From Indoor To Outdoor: Unsupervised Domain Adaptive Gait Recognition
Likai Wang, Ruize Han, Wei Feng, Song Wang
TL;DR
The paper tackles unsupervised domain adaptive gait recognition from indoor to outdoor, where labeled indoor data must generalize to unlabeled outdoor data. It proposes a three-stage framework—source-domain training, target-domain pseudo-label generation via clustering, and target-domain fine-tuning—augmented with uncertainty estimation to mitigate noisy pseudo labels. An uncertainty-regularized learning scheme weights samples and pairs by estimated uncertainty, and a new outdoor gait benchmark (DukeGait) with four cross-domain protocols is established.
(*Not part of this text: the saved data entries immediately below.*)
-- ==== Sys2Proof/Machine/PortEvents.lean ====
section
/-! DEFINITION. What happens at car ports: links, reception, transmission selection, gates, pause, low-power idle, 802.1AS and
the transmit rings (R96 to R98, R243, R244, R271, R325 to R359). -/

namespace Sys2Proof.Machine

/-! ### Links -/

/-- A car port works: the node runs, its domain is powered and its block is not quarantined (R483, R501). -/
def carWorks (s : State) (n : Nat) : Bool :=
  running s && decide (n < carPorts s.part.code) && powered s (7 + n / 4) && inService s (12 + n)

/-- The longest training of a link in ps, 1,000 ms (R325). -/
def trainLimit : Nat := 1000 * 10 ^ 9

/-- The stay in FAILED in ps, 100 ms (R325). -/
def failedTime : Nat := 100 * 10 ^ 9

/-- A backbone port's link comes up (R182, R252, R326, R359): a change of the neighbour table. -/
def bbUp (p : BPort) (s : State) : State :=
  if (bbAt s p).up then s
  else neighbourChange (reopen (.bb p) 2 (assertPort (.bb p) 0 (setBb p (fun b => { b with up := true }) s)))

/-- A backbone port's link goes down (R31, R139, R167, R179, R182, R198, R204, R359; log 22): its D, its neighbour and its holds go, its
request without an answer is lost, and all of it is one change of the neighbour table. -/
def bbDown (p : BPort) (s : State) : State :=
  if !(bbAt s p).up then s
  else
    let s := assertPort (.bb p) 0 (setBb p (fun b => { b with up := false }) s)
    let s := setEcho p (fun e => { e with
      lost := if e.t1.isSome && e.sample.isNone then sat 64 (e.lost + 1) else e.lost
      t1 := none, sample := none, block := [], poorRun := 0 }) s
    let s := delaySet p false s
    let s := setNeigh p (fun n => { n with hello := none, epoch := 0xFF, crossed := false, split := false }) s
    breakCheck (neighbourChange s)

/-- LINK_UP (R252, R325, R326, R359): training ends with the link up, within 1,000 ms of its start at a car port. -/
def execLinkUp (port : EPort) : State → Host.Outcome State Fault Refusal :=
  run fun s => match port with
    | .car n =>
      if carWorks s n && (carAt s n).link == .training && decide (s.clk.ps ≤ (carAt s n).linkPs + trainLimit) then
        lpiCheck n (setLink n .up s)
      else s
    | .bb p => if running s && !quarantined s (8 + p.idx) && !underTest s (8 + p.idx) then bbUp p s else s

/-- A unit that has cancelled a sleep sends a wake pulse on a port whose link goes down within 4 cycles after INSTANT (R517). -/
def vetoPulse (p : BPort) (s : State) : State :=
  match s.power.cancelled with
  | some ns =>
    if ns * unitsPerNs ≤ s.clk.lt ∧ s.clk.lt ≤ ns * unitsPerNs + 4 * s.time.l ∧ (bbAt s p).up = true then emit (.wakePulse p) s else s
  | none => s

/-- LINK_DOWN (R326, R327, R359, R517): a link that was up is lost; training starts again. -/
def execLinkDown (port : EPort) : State → Host.Outcome State Fault Refusal :=
  run fun s => match port with
    | .car n => if running s && carUp (carAt s n) then setLink n .training (clearPort n s) else s
    | .bb p => if running s then bbDown p (vetoPulse p s) else s

/-- LINK_TRAIN_TIMEOUT (R325): a link not up within 1,000 ms of the start of training is FAILED. -/
def execLinkTrainTimeout (port : Fin 12) : State → Host.Outcome State Fault Refusal :=
  run fun s =>
    if carWorks s port && (carAt s port).link == .training then setLink port .failed (toPs ((carAt s port).linkPs + trainLimit) s) else s

/-- LINK_FAILED_END (R325): 100 ms in FAILED are over and training starts again. -/
def execLinkFailedEnd (port : Fin 12) : State → Host.Outcome State Fault Refusal :=
  run fun s =>
    if carWorks s port && (carAt s port).link == .failed then setLink port .training (toPs ((carAt s port).linkPs + failedTime) s) else s

/-! ### Link-local frames -/

/-- Line time of a car frame's last byte. -/
def carRxEnd (s : State) (n sfd len : Nat) : Nat := sfd + carWire (carAt s n) len

/-- The queues that pause may stop (R345). -/
def pausable : List Nat := [0, 1, 2, 3, 6, 7]

/-- Elapsed ps of a number of pause quanta, 512 bit times each, on a port (R345). -/
def quantaPs (c : CarPort) (q : Nat) : Nat := q * 64 * byte5 c.mode * 200

/-- A received pause frame (R345, R358): counted; with per-priority pause enabled it stops the queues it names. -/
def pauseRx (n : Nat) (f : List Byte) (s : State) : State :=
  let op := nfld f 14 2
  if op ≠ 0x0101 ∧ op ≠ 0x0001 then s
  else
    let s := countCar n 0x78 s
    let c := carAt s n
    if !c.flags.getLsbD 2 then s
    else
      let stop (q : Nat) : Option Nat :=
        if op = 0x0001 then some (nfld f 16 2)
        else if bitOf (nfld f 16 2) q then some (nfld f (18 + 2 * q) 2) else none
      let until_ (q old : Nat) : Nat :=
        if pausable.contains q then match stop q with
          | some x => s.clk.ps + quantaPs c x
          | none => old
        else old
      setCar n (fun c => { c with pausedUntil := c.pausedUntil.mapIdx until_ }) s

/-- The Receive Tw in µs of the EEE TLV among the TLVs of an LLDP frame (R346; log 23). -/
def eeeTw : Nat → List Byte → Option Nat
  | 0, _ => none
  | fuel + 1, bs =>
    let h := nfld bs 0 2
    let ty := h / 512
    let len := h % 512
    if bs.length < 2 ∨ ty = 0 then none
    else if ty = 127 ∧ nfld bs 2 3 = 0x00120F ∧ fld bs 5 1 = 5 ∧ 8 ≤ len then some (nfld bs 8 2)
    else eeeTw fuel (bs.drop (2 + len))

/-- A received LLDP frame (R346): a Receive Tw of up to 100,000 ns is accepted. -/
def lldpRx (n : Nat) (f : List Byte) (s : State) : State :=
  match eeeTw 64 (f.drop 14) with
  | some us => lpiCheck n (setCar n (fun c => { c with partnerTw := if us * 1000 ≤ 100000 then some (us * 1000) else none }) s)
  | none => s

/-- Seconds, nanoseconds and fraction of a line time (R348). -/
def asTime (lt : Nat) : Nat × Nat × Nat := (lt / unitsPerNs / 10 ^ 9, lt / unitsPerNs % 10 ^ 9, lt % unitsPerNs)

/-- A received 802.1AS message (R328, R348, R349, R359): Pdelay_Req is answered, a Pdelay_Resp taken, the rest ignored. -/
def asRx (n sfd : Nat) (f : List Byte) (s : State) : State :=
  if !(carAt s n).asOn then s
  else
    let ty := fld f 14 1 % 16
    let t := asTime sfd
    if ty = 2 then countCar n 0x08 (emit (.asPdelayResp n t.1 t.2.1 t.2.2) s)
    else if ty = 3 then setCar n (fun c => { c with asPeerPs := s.clk.ps, asNoPeer := false }) s
    else s

/-- A frame goes to the port's receive ring with flags of R352. -/
def toPortRing (n sfd flags : Nat) (f : List Byte) (s : State) : State := toRing (carAt s n).rxRing n (withFcs f) flags sfd n s

/-- A link-local frame (R97, R330). -/
def linkLocalRx (n sfd : Nat) (f : List Byte) (s : State) : State :=
  let ty := nfld f 12 2
  if ty = 0x88F7 then asRx n sfd f s
  else if ty = 0x8808 then pauseRx n f s
  else if ty = 0x88CC then toPortRing n sfd (2 ^ 9) f (lldpRx n f s)
  else toPortRing n sfd (2 ^ 9) f s

/-! ### Reception -/

/-- The learned local address follows a unicast SA (R96). -/
def learnSa (n : Nat) (a : Mac) (s : State) : State :=
  if isGroup a then s
  else
    let old := (carAt s n).learned
    let s := setCar n (fun c => { c with learned := some a }) s
    if old.isSome && old != some a then
      let s := countCar n 0x20 s
      if h : n < 12 then assertPort (.car ⟨n, h⟩) 10 s else s
    else s

/-- Bytes of a frame that a mask selects, in ascending order; none where it selects one beyond the frame (R357). -/
def selected (mask : BitVec 128) (f : List Byte) : Option (List Byte) :=
  ((List.range 128).filter fun i => mask.getLsbD i).foldr (fun i r => match r, f[i]? with
    | some bs, some b => some (b :: bs)
    | _, _ => none) (some [])

/-- A frame matches an enabled wake pattern of a port (R357). -/
def wakeMatch (c : CarPort) (f : List Byte) : Bool :=
  c.patterns.any fun p => p.2.mask != 0 && (selected p.2.mask f).any fun bs => crc16 bs == p.2.check

/-- Step 5 of R329: a wake match copies the frame, and ends Doze (R357, R506). -/
def wakeStep (n sfd : Nat) (bytes : List Byte) (s : State) : State :=
  if wakeMatch (carAt s n) bytes then
    let s := countCar n 0x90 s
    let s := if h : n < 12 then assertPort (.car ⟨n, h⟩) 6 s else s
    dozeExit [13] (toRing (carAt s n).rxRing n bytes (2 ^ 7) sfd n s)
  else s

/-- The chambers in which the node releases a stream, in the tables in force: START with whole cycles of LAG. -/
def sourceStarts (s : State) (k : Nat) : List Nat :=
  BPort.all.flatMap fun p => ((banksOf s p).active.filter fun e => e.context == k && releasesAt s e).map fun e => e.start + e.lag * s.time.l

/-- A line time lies in an intake window of a stream (R243). -/
def intakeOpen (s : State) (x : Ctx) (sfd : Nat) : Bool :=
  match sourceStarts s x.canon.context with
  | [] => false
  | t :: ts =>
    let first := ts.foldl min t
    let last := ts.foldl max t
    let k := cycleOf s sfd
    (List.range (canonM s.time.hyper x.canon + 2)).any fun i =>
      let sc := k + i
      usesCycle s x.canon sc && decide (boundary s sc + first ≤ sfd + x.intake * unitsPerNs)
        && decide (sfd + 800 * unitsPerNs < boundary s sc + last)

/-- A TT frame that the source guardian drops; a violation where it has a kind (R244, R251). -/
def dropSource (n : Nat) (kind : Option Nat) (s : State) : State :=
  let s := countCar n 0x30 s
  match kind with
  | some x => if h : n < 12 then violation (.car ⟨n, h⟩) x s else s
  | none => s

/-- The source port's ingress is closed (R251). -/
def carClosed (s : State) (n : Nat) : Bool := (s.gallery.ingress.getD (4 + n) {}).closed

/-- A TT frame at the source port of a contract (R244, R251, R257, R271). `f` comes without FCS. -/
def ttAtSource (n sfd : Nat) (x : Ctx) (f : List Byte) (s : State) : State :=
  let c := x.canon
  let len := f.length + 4
  match c.state with
  | .placed =>
    if !intakeOpen s x sfd then dropSource n (some 5) s
    else if c.contract.maxlen < len then dropSource n (some 4) s
    else if carClosed s n then dropSource n none s
    else acceptSource n c.context (withSa f (carMac s n)) s
  | .loc =>
    if c.contract.maxlen < len then dropSource n (some 6) s
    else if carClosed s n then dropSource n none s
    else if s.gallery.waiting then s
    else
      let g := withSa f (carMac s n)
      let mask := deliverMask c s.survey.position
      deliverTt mask c.context g s
  | _ => countCar n 0x40 s

/-- The DA of an RC or BE frame from a car port is resolved (R333). -/
def resolveCar (n sfd len : Nat) (f : List Byte) (s : State) : State :=
  let da := frDa f
  if isGroup da then spreadGroup (.car n len sfd) f s
  else if isTrainMac da then toTrainMac (.car n len sfd) f s
  else if (carAt s n).filters.any fun x => x.2.enable && x.2.addr == da then toPortRing n sfd (2 ^ 8) f s
  else countCar n 0x50 s

/-- Steps 7 and 8 of R329 for an RC or BE frame: SA, address resolution, DA; then the pause logic of R345. -/
def passCar (n sfd len : Nat) (f : List Byte) (s : State) : State :=
  let g := withSa f (carMac s n)
  let g := match (carAt s n).learned with
    | some a => resolveIn a (carMac s n) g
    | none => g
  pauseCheck n (resolveCar n sfd len g s)

/-- A BE frame finds no room at ingress: pause is disabled and 65,536 bytes are held (R345). -/
def ingressFull (s : State) (n len : Nat) : Bool := !(carAt s n).flags.getLsbD 2 && decide (65536 < heldBytes s n + len)

/-- Step 6 of R329 (R98, R335, R345): the class of a frame, and where it goes on. -/
def classCar (n sfd : Nat) (f : List Byte) (s : State) : State :=
  let len := f.length + 4
  let be (f : List Byte) (s : State) : State := if ingressFull s n len then countCar n 0x60 s else passCar n sfd len f s
  if isTagged f && frPcp f == 6 then
    match ctxOfPort s n with
    | some x => ttAtSource n sfd x f s
    | none => be (demote f) (countCar n 0x28 s)
  else if isRc f then
    let r := police s.clk.ps len (carAt s n).bucket
    let s := setCar n (fun c => { c with bucket := r.1 }) s
    if r.2 then passCar n sfd len f s else countCar n 0x58 s
  else be f s

/-- Error flags of a bad frame (R352): FCS_ERR, MARKED, RUNT, OVERSIZE. -/
def badFlags (bytes : List Byte) : Nat :=
  let how := fcsOf bytes
  flagAt (how != .good) 3 + flagAt (how == .marked) 4 + flagAt (decide (bytes.length < 64)) 5
    + flagAt (!lengthOk bytes && decide (64 ≤ bytes.length)) 6

/-- A frame that fails step 1 or 2 of R329 is kept where RX_KEEP_BAD is set. -/
def dropBad (n sfd off : Nat) (bytes : List Byte) (s : State) : State :=
  let s := countCar n off s
  if (carAt s n).flags.getLsbD 0 then keepBad n bytes (badFlags bytes) sfd n s else s

/-- A standby's car port answers Pdelay_Req and discards every other frame (R328). -/
def standbyRx (n sfd : Nat) (f : List Byte) (s : State) : State :=
  if isLinkLocalDa (frDa f) && nfld f 12 2 == 0x88F7 && fld f 14 1 % 16 == 2 then asRx n sfd f s else s

/-- A frame is received on a car port (R329). -/
def carReceive (n sfd : Nat) (bytes : List Byte) (s : State) : State :=
  if !lengthOk bytes then dropBad n sfd 0x18 bytes s
  else if fcsOf bytes != .good then dropBad n sfd 0x10 bytes s
  else
    let s := countCar n 0x00 s
    let f := stripFcs bytes
    if !isActive s then standbyRx n sfd f s
    else if isLinkLocalDa (frDa f) then linkLocalRx n sfd f s
    else classCar n sfd f (wakeStep n sfd bytes (learnSa n (frSa f) s))

/-- CAR_RX_FRAME (R329): a frame is received whole. -/
def execCarRxFrame (port : Fin 12) (sfd : Nat) (bytes : List Byte) : State → Host.Outcome State Fault Refusal :=
  run fun s =>
    if carWorks s port && carUp (carAt s port) then
      carReceive port sfd bytes (toLt (carRxEnd s port sfd bytes.length) s)
    else s

/-! ### Gates -/

/-- What is left of stretches after a time. -/
def skipSegs : Nat → List (Nat × BitVec 32) → List (Nat × BitVec 32)
  | _, [] => []
  | t, (d, g) :: r => if t < d then (d - t, g) :: r else skipSegs (t - d) r

/-- How long a queue's gate stays open from the start of stretches, and whether to their end. -/
def openRun (q : Nat) : List (Nat × BitVec 32) → Nat × Bool
  | [] => (0, true)
  | (d, g) :: r =>
    if d = 0 ∨ g.getLsbD q then
      let x := openRun q r
      (d + x.1, x.2)
    else (0, false)
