-- ==== Sys2Proof/Machine/Boundary.lean ====
section
/-! DEFINITION. What a cycle brings by itself: the cycle boundary, the Survey chamber, the start of queued management frames, and the
cab inputs (R130, R169, R235, R236). -/

namespace Sys2Proof.Machine

/-! ### The cycle boundary -/

/-- Every backbone port whose link is up has a valid D (R183). -/
def allValid (s : State) : Bool := BPort.all.all fun p => !(bbAt s p).up || (echoAt s p).dValid

/-- What the Survey counts at a boundary (R172, R183, R197, R198, R224); a cut-over at this boundary has set its own count of
aliasing. -/
def surveyBoundary (cut : Bool) (s : State) : State :=
  let steady := surveying s && !s.survey.stepped && allValid s
  let ports := s.survey.ports.mapIdx fun i n =>
    let idle := !n.member && ((s.bb.getD i {}).up && !n.crossed && !n.split) && (s.echo.getD i {}).dValid
    { n with regain := if idle then n.regain + 1 else 0 }
  updSurvey (fun v => { v with
    settleCycles := if steady then v.settleCycles + 1 else 0, stepped := false, relayed := [], ports := ports,
    countedCycles := if v.state = .counted then v.countedCycles + 1 else v.countedCycles
    aliasLeft := if cut then v.aliasLeft else v.aliasLeft - 1 }) s

/-- The cycle of a port's Echo ends (R138, R167, R205): a request without an answer is lost. -/
def echoEnd (e : EchoPort) : EchoPort :=
  { e with
    lost := if e.t1.isSome && e.sample.isNone then sat 64 (e.lost + 1) else e.lost
    dry := if e.sample.isNone then e.dry + 1 else 0, t1 := none, sample := none }

/-- An ingress at a boundary (R251, R252). -/
def ingressEnd (now : Nat) (i : Ingress) : Ingress :=
  { i with
    clean := if i.closed && !i.dirty then i.clean + 1 else 0, dirty := false
    violations := i.violations.filter fun v => decide (now < v.1 + 16) }

/-- The Gallery at a boundary (R46, R118, R248, R252): windows that accepted nothing for 256 cycles, and what is over. -/
def galleryBoundary (s : State) : State :=
  let now := cycleTag s (cycleNow s)
  updGallery (fun g => { g with
    ttWin := (g.ttWin.filter fun e => decide (e.2.idle < 256)).map fun e => (e.1, { e.2 with idle := e.2.idle + 1 })
    ingress := g.ingress.map (ingressEnd s.time.cycles)
    accepted := g.accepted.filter fun x => decide (now ≤ x.2.2 + 8)
    flights := g.flights.filter fun f => decide (now ≤ f.cycle + 4) }) s

/-- A genlock output that waits takes its anchor (R162, R165). -/
def glkAnchor (k : Nat) (g : Glk) : Glk :=
  if g.anchorDue && g.mode != 0 then { g with anchorDue := false, anchor := k, frameCycle := k, line := g.lines } else g

/-- One VIDEO entry acts (R272, R294, R536): the output is bound to the stream sourced at the port, and the form and codec go to every
stream of the port that does not have them. -/
def actVideo (s : State) (v : Video) : State :=
  let s := if 0x40 ≤ v.glk ∧ v.glk < 0x40 + glkOuts s.part.code then match ctxOfPort s v.port with
      | some x => bindGlk (v.glk - 0x40) x.canon.context s
      | none => s
    else s
  if v.form ≤ 2 ∧ hasVsu s.part = true then s.planner.ctxs.foldl (fun s e =>
    let mine := (sourcedHere s e.1 && e.2.canon.contract.srcPort == v.port) || (maskHere s e.2.canon).getLsbD v.port
    let has := let u := vsuAt s e.1
      u.due.getD (u.form, u.codec) == (v.form, v.codec) && (u.configured || u.due.isSome)
    if mine && !has then setVsu e.1 (fun u => { u with due := some (v.form, v.codec), holds := 0, disorder := 0 }) s else s) s
  else s

/-- The VIDEO entries act at a boundary after a cut-over or swap (R536). -/
def videoBoundary (s : State) : State :=
  if s.store.videoDue && numbered s then s.store.video.foldl actVideo { s with store := { s.store with videoDue := false } } else s

/-- A CAL_APPLY still waits in a port's queue. -/
def calQueued (s : State) (id : Nat) : Bool :=
  s.bb.any fun b => b.mg.any fun f => match f.msg with
    | .calApply m => m.changeId == id && f.hops == 0
    | _ => false

/-- A TIME_SET completes when its CAL_APPLY has been sent on every port (R155). -/
def sweepTimeSets (s : State) : State :=
  (s.cmdq.inflight.filter fun c => c.opcode == 0x0303 && c.phase == .committed && !calQueued s c.ref).foldl
    (fun s c => finish c 0 c.ref2 s) s

/-- The start of a cycle in the clocks: the boundary of a cycle that a step or a cut-over began stands, any other is waited for. -/
def reachBoundary (s : State) : State :=
  let s := if s.time.boundaryDue then s else toLt (boundary s (s.time.cycle + 1)) s
  let passed := max 1 (cycleNow s - s.time.cycle)
  updTime (fun t => { t with cycle := cycleNow s, cycles := t.cycles + passed, boundaryDue := false }) s

/-- What is due at each boundary, unit by unit. -/
def boundaryDuties (cut : Bool) (s : State) : State :=
  let k := cycleNow s
  let s := galleryBoundary (surveyBoundary cut { s with echo := s.echo.map echoEnd, test := { s.test with cycleSlice := false } })
  let s := bindBoundary (updTime (fun t => { t with glk := t.glk.map (glkAnchor k) }) s)
  let s := videoBoundary (vsuBoundary (refreshIntake s))
  let ports := List.range (carPorts s.part.code)
  let s := if k % s.time.hyper = 0 then ports.foldl (fun s n => gateBoundary n s) s else s
  let s := (ports.filter (carWorks s)).foldl (fun s n => lpiCheck n s) s
  let s := (List.range (canCtls s.part.code)).foldl (fun s n => canBoundary n s) s
  sweepTimeSets (cutIneligible (twinBoundary s))

/-- CYCLE_BOUNDARY (R130): the next boundary, with what is due at it. -/
def execCycleBoundary : State → Host.Outcome State Fault Refusal :=
  run fun s =>
    if running s then
      let s := coldStep s
      boundaryDuties s.time.boundaryDue (reachBoundary s)
    else s

/-! ### The Survey chamber -/

/-- Claims, count and commit in a Survey chamber (R184 to R186, R189, R195): a claim is sent before the unit decides. The count of a
head goes out in its next chamber. -/
def surveyChamber (s : State) : State :=
  let count := s.survey.countDue
  let s := if s.survey.state == .claim && mayClaim s then
      decideClaim (([Side.front, Side.rear].filter (openSide s)).foldl (fun s sd => sendSurvey sd.other (.svClaim (claimOf s sd)) s)
        (makeClaims (updSurvey (fun v => { v with claimSent := true }) s)))
    else s
  let s := if count && s.survey.countDue then startCount s else s
  if s.survey.commitDue then sendCommit s else s

/-- The chamber of the present cycle where its first instant is still to come, else that of the next (R132, R235). -/
def toChamber (s : State) : State :=
  if phaseOf s s.clk.lt < 200 * unitsPerNs then s else toLt (boundary s (cycleNow s + 1)) s

/-- SURVEY_CHAMBER_START (R235): what the unit originates in a Survey chamber joins the queues. -/
def execSurveyChamberStart : State → Host.Outcome State Fault Refusal :=
  run fun s =>
    if running s && s.survey.state != .boot then sleepChamber (reformChamber (plannerChamber (surveyChamber (toChamber s)))) else s

/-! ### Queued management frames -/

/-- The gaps of a Survey chamber that the fixed instants leave, as phases (R132, R174, R236). -/
def mgGaps (s : State) (p : BPort) : List (Nat × Nat) :=
  let echo : MgMsg := .echoReq { probeId := 0, port := p.code, sync := 0, position := 0 }
  let t1 := 200 * unitsPerNs
  let t2 := 3200 * unitsPerNs
  [(0, t1), (t1 + mgWire echo, t2), (t2 + mgWire (.svHello (helloOf s p)), 8000 * unitsPerNs)]

/-- The earliest phase at or after `t` at which a frame of `w` fits in a gap (R236). -/
def fitGap (t w : Nat) (gaps : List (Nat × Nat)) : Option Nat :=
  (gaps.find? fun g => decide (max t g.1 + w ≤ g.2)).map fun g => max t g.1

/-- When the frame at the head of a port's queue may start, line time (R173, R236). What the unit queued while it was numbered, such as
its SV_RESTART, leaves in a Survey chamber. -/
def mgStart (s : State) (p : BPort) (f : MgFrame) : Option Nat :=
  let now := max s.clk.lt (bbAt s p).freeAt
  if !numbered s && f.epoch == 0xFF then some now
  else if cycleOf s now = cycleNow s then
    (fitGap (phaseOf s now) (mgWire f.msg) (mgGaps s p)).map fun t => boundary s (cycleNow s) + t
  else none

/-- MG_FRAME_START (R236): the frame at the head of a port's queue starts in the first gap that holds it. -/
def execMgFrameStart (port : BPort) : State → Host.Outcome State Fault Refusal :=
  run fun s =>
    match (bbAt s port).mg with
    | f :: rest =>
      if running s && bbOpen s port then match mgStart s port f with
        | some t =>
          let s := setBb port (fun b => { b with mg := rest, freeAt := t + mgWire f.msg }) (toLt t s)
          sweepTimeSets (countBb port 0x08 (emit (.mg port f) s))
        | none => s
      else s
    | [] => s

/-! ### Cab inputs -/

/-- What follows from a new level of a cab input (R169, R170, R199, R210, R516): source 104, and a fresh JN_END at an end. -/
def cabChanged (s : State) : State :=
  let s := innerCheck (assertEdge 104 s)
  let s := if numbered s && endSides s != [] then sendEnds s else s
  readyTrack (leadCheck s)

/-- CAB_INPUT_CHANGE (R169, R170, R506, R510): an input has shown one level for 50 ms. `active` names CAB_ACTIVE. -/
def execCabInputChange (active level : Bool) : State → Host.Outcome State Fault Refusal :=
  run fun s =>
    if running s then
      let old := if active then s.survey.cabActive else s.survey.cabPresent
      let s := updSurvey (fun v => if active then { v with cabActive := level, cabActiveKnown := true }
        else { v with cabPresent := level, cabPresentKnown := true }) s
      if old = level then s
      else
        let s := cabChanged s
        if active && level && reasonOn s 7 then dozeExit [7] s else s
    else if s.power.mode = .parking ∧ active = true ∧ level = true then wakeReason 7 s
    else s

end Sys2Proof.Machine
end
Experiments show the proposed method consistently outperforms state-of-the-art gait recognition and UDA-Re-ID baselines, demonstrating practical potential for real-world outdoor gait identification.
Abstract
Gait recognition is an important AI task, which has been progressed rapidly with the development of deep learning. However, existing learning based gait recognition methods mainly focus on the single domain, especially the constrained laboratory environment. In this paper, we study a new problem of unsupervised domain adaptive gait recognition (UDA-GR), that learns a gait identifier with supervised labels from the indoor scenes (source domain), and is applied to the outdoor wild scenes (target domain). For this purpose, we develop an uncertainty estimation and regularization based UDA-GR method. Specifically, we investigate the characteristic of gaits in the indoor and outdoor scenes, for estimating the gait sample uncertainty, which is used in the unsupervised fine-tuning on the target domain to alleviate the noises of the pseudo labels. We also establish a new benchmark for the proposed problem, experimental results on which show the effectiveness of the proposed method. We will release the benchmark and source code in this work to the public.